Monday, January 25, 2021

I'm not asking you who's on second

You might be wondering -- since Fox apparently made up its mind fairly early in November that Chavez and Soros and HILLARY!!111!1!1!!1!!1!!! didn't actually conspire to rig the election -- what things look like over on the Fair 'n' Balanced website these days. The short answer is more or less the way they always did. Enjoy, for example, the lead story from last Friday:

Sen. Steve Daines, R-Mont., believes President Biden killing the Keystone XL pipeline shows he’s putting "Saudi Arabia first," not American workers.

"It looks like he cares more about workers in Saudi Arabia than the workers in America," Daines said on "America's Newsroom." 

Classic Fox, in that it's a single-source story of the tedious sort: not an assertion of fact built off one background comment and waiting for confirmation, but one person offering an opinion about policy effects.

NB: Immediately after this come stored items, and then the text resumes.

/-! ## Applying a list -/

/-- The header fields that the package keeps. -/
structure ListHead where
  job      : Nat
  packages : Nat
  layout   : Nat
  len      : List Nat
  gap      : Nat
  rotM1    : Nat
  timeout  : Nat
  crc      : Nat
  deriving DecidableEq, Repr

def listHead (b : List Nat) : ListHead :=
  ⟨le b 8 2 % 4096, le b 10 2, le b 12 4, [le b 16 4, le b 20 4, le b 24 4], le b 28 2, le b 30 2, le b 32 4, le b 44 4⟩

/-- A table whose values from a key on are the elements of a list. -/
def fillFrom (m : Map Nat) (key : Nat) (vs : List Nat) : Map Nat :=
  ((upFrom key vs.length).zip vs).foldl (fun m e => Tbl.put 0 m e.1 e.2) m

/-- What one section sets (R190 to R194). -/
def applySect (packages : Nat) (s : Sect) : CM Unit := do
  let b := s.body
  let t := s.die * 48 + s.tile
  let n := le b 0 4
  match s.typ with
  | 1 => modify fun c => { c with seq := { c.seq with jobs := jobEntries b packages, headIx := le b 0 2, tailIx := le b 2 2 } }
  | 2 => do
    forM_ (upFrom 0 8) fun k => do
      wrM R.SPAD_SLOT_BASE_BASE (slotOff t k) (le b (8 * k) 4)
      wrM R.SPAD_SLOT_BOUND_LINES (slotOff t k) (le b (8 * k + 4) 4)
      wrM R.SPAD_SLOT_OWNER_KIND (slotOff t k) (min k 5)
    wrM R.TILE_STANDIN_CFG_RESERVE (tileOff t) (le b 68 4)
    wrM R.TILE_MILL_CFG_KV_ALLOC (tileOff t) (le b 72 2)
    onTileM t fun x => { x with carried := (recordsAt b 80 8 (le b 74 2)).map fun r => ⟨le r 0 4, le r 4 4⟩ }
  | 3 => forM_ (upFrom 0 128) fun k => do
    let w := le b (4 * k) 4
    onTileM t fun x => { x with used := Tbl.put 3 x.used k (w % 4), insoleRes := Tbl.put 0 x.insoleRes k (w / 65536) }
    whenM (decide (w % 4 ≠ 3)) (wrM R.ARRAY_CFG_ROWGROUP (boardOff (boardOf t k)) (w % 4))
  | 4 => do
    wrM R.TILE_PROG_LEN_LEN (tileOff t + 4 * s.gear) n
    onTileM t fun x => { x with prog := fillFrom x.prog (s.gear * 16384) ((recordsAt b 8 8 n).map fun r => le r 0 8) }
  | 5 => do
    let tags (m : Map Nat) := (recordsAt b 8 4 n).foldl (fun m r => Tbl.put 0 m (s.gear * 16384 + le r 0 2) (le r 2 2 % 4096)) m
    onTileM t fun x => { x with sendTag := tags x.sendTag }
  | 6 => onTileM t fun x => { x with windows := x.windows ++ windowsOf b s.gear }
  | 7 => modify fun c => { c with experts := (expertMaps n (b.drop 8)).1 }
  | 8 => do
    modify fun c => { c with seq := { c.seq with paths := pathGroups b } }
    forM_ (pathRoutes b) fun r => do
      wrM R.TORUS_PATH_VALID (4 * r.1) 1
      wrM R.TORUS_PATH_PORT (4 * r.1) r.2.1
      wrM R.TORUS_PATH_GROUP (4 * r.1) r.2.2
  | 9 => modify fun c => { c with serving := { c.serving with serve := serveOf b } }
  | _ => pure ()

/-- The list's own values in the tables and registers, the earlier list's gone. -/
def applyList (h : ListHead) (ss : List Sect) : CM Unit := do
  let old ← get
  forM_ old.seq.jobs fun e => do
    wrM R.TORUS_PATH_VALID (4 * e.node) 0
    wrM R.TORUS_PATH_PORT (4 * e.node) 0
    wrM R.TORUS_PATH_GROUP (4 * e.node) 0
  forM_ (upFrom 0 4096) fun n => whenM (old.flag R.TORUS_PATH_VALID (4 * n)) do
    wrM R.TORUS_PATH_VALID (4 * n) 0
    wrM R.TORUS_PATH_PORT (4 * n) 0
    wrM R.TORUS_PATH_GROUP (4 * n) 0
  modify fun c => { c with
    tiles := Tbl.mapVals (fun _ x => { x with prog := [], sendTag := [], windows := [], used := [], insoleRes := [], carried := [] }) c.tiles
    experts := []
    seq := { c.seq with paths := [] } }
  forM_ ss (applySect h.packages)
  wrM R.SEQ_JOB_JOB 0 h.job
  wrM R.SEQ_JOB_PACKAGES 0 h.packages
  wrM R.SEQ_LAYOUT_LAYOUT_ID 0 h.layout
  forM_ ((upFrom 0 3).zip h.len) fun e => wrM R.SEQ_LEN_L (4 * e.1) e.2
  wrM R.SEQ_GAP_RESUME_GAP 0 h.gap
  wrM R.SEQ_TIMEOUT_STEP_TIMEOUT 0 h.timeout
  wrM R.SEQ_ROTATION_ROTATION_M1 0 h.rotM1
  wrM R.SEQ_LIST_CRC_CRC 0 h.crc

/-! ## Checking a tile's program (R113, R116, R118, R135, R149, R184) -/

/-- The pieces of a range that none of the given ranges covers. -/
def cutBy : List LineRange → LineRange → List LineRange
  | [], r => if r.count = 0 then [] else [r]
  | w :: t, r =>
    if r.meets w then
      cutBy t ⟨r.first, w.first - r.first⟩ ++ cutBy t ⟨max r.first (w.first + w.count), r.first + r.count - (w.first + w.count)⟩
    else cutBy t r

/-- The lines of a range that none of the given ranges covers. -/
def freshLines (rs : List LineRange) (r : LineRange) : Nat := (cutBy rs r).foldl (fun n p => n + p.count) 0

/-- The batch table's lines (R298). -/
def batchLines : LineRange := ⟨0, 1032⟩

/-- Cycles per beat of a gear (R14). -/
def gearCycles (g : Nat) : Nat := if g = 0 then 960 else if g = 1 then 816 else 672

/-- A time for which an instruction occupies a board, in cycles from the step start. -/
structure Occupied where
  index  : Nat
  loc    : Nat
  scrub  : Bool
  first  : Nat
  cycles : Nat
  deriving DecidableEq, Repr

/-- What walking a program has gathered: address registers and receives (in a tile value), the issue time, lines
written and retained, pegs, occupancies, and failures (code, index). -/
structure Walk where
  x       : Tile
  beat    : Nat
  cyc     : Nat
  written : List LineRange
  kept    : List LineRange
  total   : Nat
  pegs    : List (Nat × Nat)
  occ     : List Occupied
  fails   : List (Nat × Nat)
  deriving DecidableEq, Repr

/-- What a program is checked against: tile, gear variant, its maps, the declared retained total. -/
structure WalkCtx where
  t        : Nat
  gear     : Nat
  len      : Nat
  retained : Nat
  deriving DecidableEq, Repr

/-- The lines of each vector of a receive. -/
def Recv.parts (r : Recv) : List LineRange := (upFrom 0 r.cap).map fun v => ⟨r.line + v * r.stride, r.lines⟩

/-- Rows of a copy: 512 of a dual-resident board (R77). -/
def copyRows (dual : Bool) : Nat := if dual then 512 else 1024

def Chip.dualNow (c : Chip) : Bool := (c.inForce.map (·.dual)).getD false

/-- Every field is within the range that R116, R118 and R265 state, and every board and tag it names may be named. -/
def Chip.encOk (c : Chip) (k : WalkCtx) (x : Tile) (i : EInstr) : Bool :=
  let used (b : Nat) : Bool := decide (Tbl.get 3 x.used b ≠ 3)
  match i with
  | .arr _ b _ _ _ _ _ _ _ _ _ => used b
  | .vec op _ _ _ lenM1 f _ aux =>
    if op = 0xC ∨ op = 0xD then decide (f ≠ 3)
    else if op = 0x8 then decide (aux % 256 ≠ 0xFF)
    else if op = 0x9 then decide (bits aux 5 4 ≠ 3 ∧ (lenM1 + 1) % Machine.headDim (bits aux 5 4) = 0)
    else if op = 0xE then decide (aux % 16 ≤ lenM1)
    else true
  | .attn _ _ _ hd _ _ _ _ => decide (hd ≠ 3)
  | .scrub b g _ => used b && decide (g < copyRows c.dualNow / groupRows (Tbl.get 3 x.used b))
  | .red _ _ _ tag _ _ | .wait tag => x.recvs.any fun r => decide (r.tag = tag)
  | .send _ lM1 _ _ die tile vl _ =>
    if tile = 0x3F then decide (vl = 0) && (match c.inForce with
      | none => true
      | some _ => decide (lM1 = c.headDim die / 64))
    else decide (tile < 48)
  | .route _ _ _ _ map _ _ => decide (map < c.experts.length)
  | .waitBeat n => decide (n < k.len)
  | _ => true

/-- A SEND or ROUTE to another package on VL0 (R113). -/
def Chip.onVl0 (c : Chip) (i : EInstr) : Bool :=
  match i with
  | .send _ _ _ node _ tile vl _ => decide (vl = 0 ∧ tile ≠ 0x3F ∧ node ≠ c.node)
  | .route _ _ _ _ map vl _ => decide (vl = 0) && (nth [] c.experts map).any fun p => decide (p.node ≠ c.node)
  | _ => false

/-- Completion time of a board operation in cycles from issue (R121, R133, R378). -/
def Chip.boardCycles (c : Chip) (k : WalkCtx) (x : Tile) (i : EInstr) : Option (Nat × Bool × Nat) :=
  match i with
  | .arr _ b span sM1 afmt ins vM1 _ _ _ _ =>
    let r := c.runOf (boardOf k.t b) span (sM1 + 1) (nfmtOfBit afmt)
    let n := r.groups * (planesOf r.afmt).length
    some (b, false, (vM1 + 1) * max (24 * n) (if ins then Tbl.get 0 x.insoleRes b else 0) + 10
      + cdiv (outliersOf (c.tile k.t).welt r).length 4)
  | .scrub b _ _ => some (b, true, 48 * groupRows (Tbl.get 3 x.used b) + 10)
  | _ => none

/-- A receive as posted by an instruction of a checked program. -/
def recvFor (x : Tile) (i : EInstr) : Option Recv :=
  let base : Recv :=
    { tag := 0, line := 0, lines := 0, stride := 0, gen := 0, retain := false, gather := false, cap := 1,
      sources := 0, arrived := [], copies := [], ends := [], placed := [], dropped := [], done := false }
  match i with
  | .post d lM1 tag retain => some { base with tag := tag, line := x.line d, lines := lM1 + 1, retain := retain }
  | .gather d lM1 tag retain capM1 sM1 =>
    some { base with
      tag := tag, line := x.line d, lines := lM1 + 1, stride := x.stride d, retain := retain, gather := true,
      cap := capM1 + 1, sources := sM1 + 1 }
  | _ => none

/-- One instruction of the walk. -/
def Chip.walkOne (c : Chip) (k : WalkCtx) (w : Walk) (idx : Nat) : Walk :=
  match decodeWord (w.x.word k.gear idx) with
  | none => { w with cyc := w.cyc + 1, fails := w.fails ++ [(4, idx)] }
  | some i =>
    let x := w.x
    let cl := c.claim k.t x i
    let reads := cl.reads.flatMap x.each
    let posted := recvFor x i
    let writes := match posted with
      | some r => r.parts
      | none => cl.writes.flatMap x.each
    let keeps : List LineRange := match i, posted with
      | .retain a lM1, _ => [⟨x.line a, lM1 + 1⟩]
      | _, some r => if r.retain then r.parts else []
      | _, _ => []
    let bound := c.rd R.SPAD_SLOT_BOUND_LINES (slotOff k.t 0)
    let waited : Option Nat := match i with
      | .wait tag | .red _ _ _ tag _ _ | .gather _ _ tag _ _ _ => some tag
      | _ => none
    let recvs := amend (fun r => decide (waited = some r.tag) || r.parts.any fun p => reads.any p.meets) (fun r => { r with done := true }) x.recvs
    let pending := recvs.filter fun r => !r.done
    let seen := batchLines :: w.written ++ x.carried.map fun r => ⟨r.first, r.lines⟩
    let total := w.total + (keeps.foldl (fun a r => (a.1 + freshLines a.2 r, r :: a.2)) (0, w.kept)).1
    let when_ (bad : Bool) (code : Nat) : List (Nat × Nat) := if bad then [(code, idx)] else []
    let at_ := w.beat * gearCycles k.gear + w.cyc
    let next := match i with
      | .waitBeat n => (n, 0)
      | .waitCycles n => (w.beat, w.cyc + 1 + n)
      | _ => (w.beat, w.cyc + 1)
    let x1 := { x with recvs := match posted with
      | some r => recvs.filter (fun q => q.tag != r.tag) ++ [r]
      | none => recvs }
    let x2 := match i with
      | .setx xd imm => { x1 with xregs := Tbl.put 0 x1.xregs xd imm }
      | .addx xd imm => { x1 with xregs := Tbl.put 0 x1.xregs xd ((x1.xreg xd + imm) % 2 ^ 32) }
      | .vec 0xE _ _ d _ _ vM1 aux =>
        { x1 with topk := (upFrom 0 (vM1 + 1)).foldl (fun m v => Tbl.put 0 m (x1.vline d v) (aux % 16 + 1)) x1.topk }
      | _ => x1
    { x := x2, beat := next.1, cyc := next.2
      written := w.written ++ writes
      kept := keeps ++ w.kept
      total := total
      pegs := match i with
        | .peg s id => w.pegs ++ [(s, id)]
        | _ => w.pegs
      occ := match i with
        | .sample => w.occ ++ (unique ((arrsOf x k.gear (c.rd R.TILE_PROG_LEN_LEN (tileOff k.t + 4 * k.gear)) 0 []).map (·.loc))).map
            fun b => ⟨idx, b, false, at_, 400⟩
        | _ => match c.boardCycles k x i with
          | some (b, scrub, n) => w.occ ++ [⟨idx, b, scrub, at_, n⟩]
          | none => w.occ
      fails := w.fails ++ when_ (!c.encOk k x i) 4
        ++ when_ ((reads ++ writes ++ keeps).any fun r => decide (bound < r.first + r.count)) 5
        ++ when_ (writes.any (fun r => w.kept.any r.meets) || decide (k.retained < total)) 6
        ++ when_ (c.onVl0 i) 8
        ++ when_ (reads.any (fun r => !(cutBy seen r).isEmpty) || writes.any fun r => pending.any fun p => p.parts.any r.meets) 0xA }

Even though it took two staffers to assemble, there's none of the comment-policy-countercomment-background from which news is usually built from talk-show appearances. (Though to Fox's credit, it's at least cribbing from its own work here, rather than that of the professional networks.)

 Note also that it's a bit behind the times (that pesky news value of "timeliness") -- the event happened Wednesday, but it's not a lead story until someone puts it into the "foreigners first" perspective for you. Compare that with the Monday lead story:

Americans still waiting on coronavirus relief, including stimulus checks, from the federal government may be surprised to learn that President Biden is reportedly offering $4 billion to Central American countries for development.

Mexico President Andrés Manuel López Obrador said Saturday that Biden told him the U.S. would send $4 billion to help development in Honduras, El Salvador and Guatemala — nations whose hardships have spawned tides of migration through Mexico toward the United States.

Fox needed four staffers and a boost from the AP to put together this eight-paragraph story (including the obligatory "Fox News' inquiry to the White House was not immediately returned"), and given the number of plates that need to be kept spinning, you can see why:

Biden wants a massive plan that includes $20 billion to accelerate vaccine distribution, a $15-an-hour minimum wage increase, an extension of supplemental unemployment benefits through the end of September, a one-time $1,400 stimulus check, a temporary expansion of the Earned Income Tax Credit and Child Tax Credit and $350 billion in new funding for state and local governments.

Biden promised that border wall building won't continue under his administration, and critics say his immigration stance encourages Central American migrants to cross the border illegally. Earlier in January, a caravan of thousands of migrants clashed with Guatemalan authorities while continuing to trek toward the U.S. border, according to reports.

Former President Donald Trump threatened to cut aid to Guatemala, Honduras and El Salvador for "doing nothing" about migrant caravans in 2019 after pledging to give them billions in 2018. Months later, Trump announced the aid the was restored after the countries reached immigration agreements with the U.S.

So if you can't tell who's on second, billionswise, it's because who is on first.

Fox, to at least its partial credit, didn't go for what seems to have become known as the Big Lie. Given the state of the numbers, that wasn't a really difficult call -- partly because Fox's stock in trade was always the myriad Little Lies it could spread in favor of its friends and against its enemies. Given the state of demand in the marketplace of ideas, it's hard to see how or why that would change.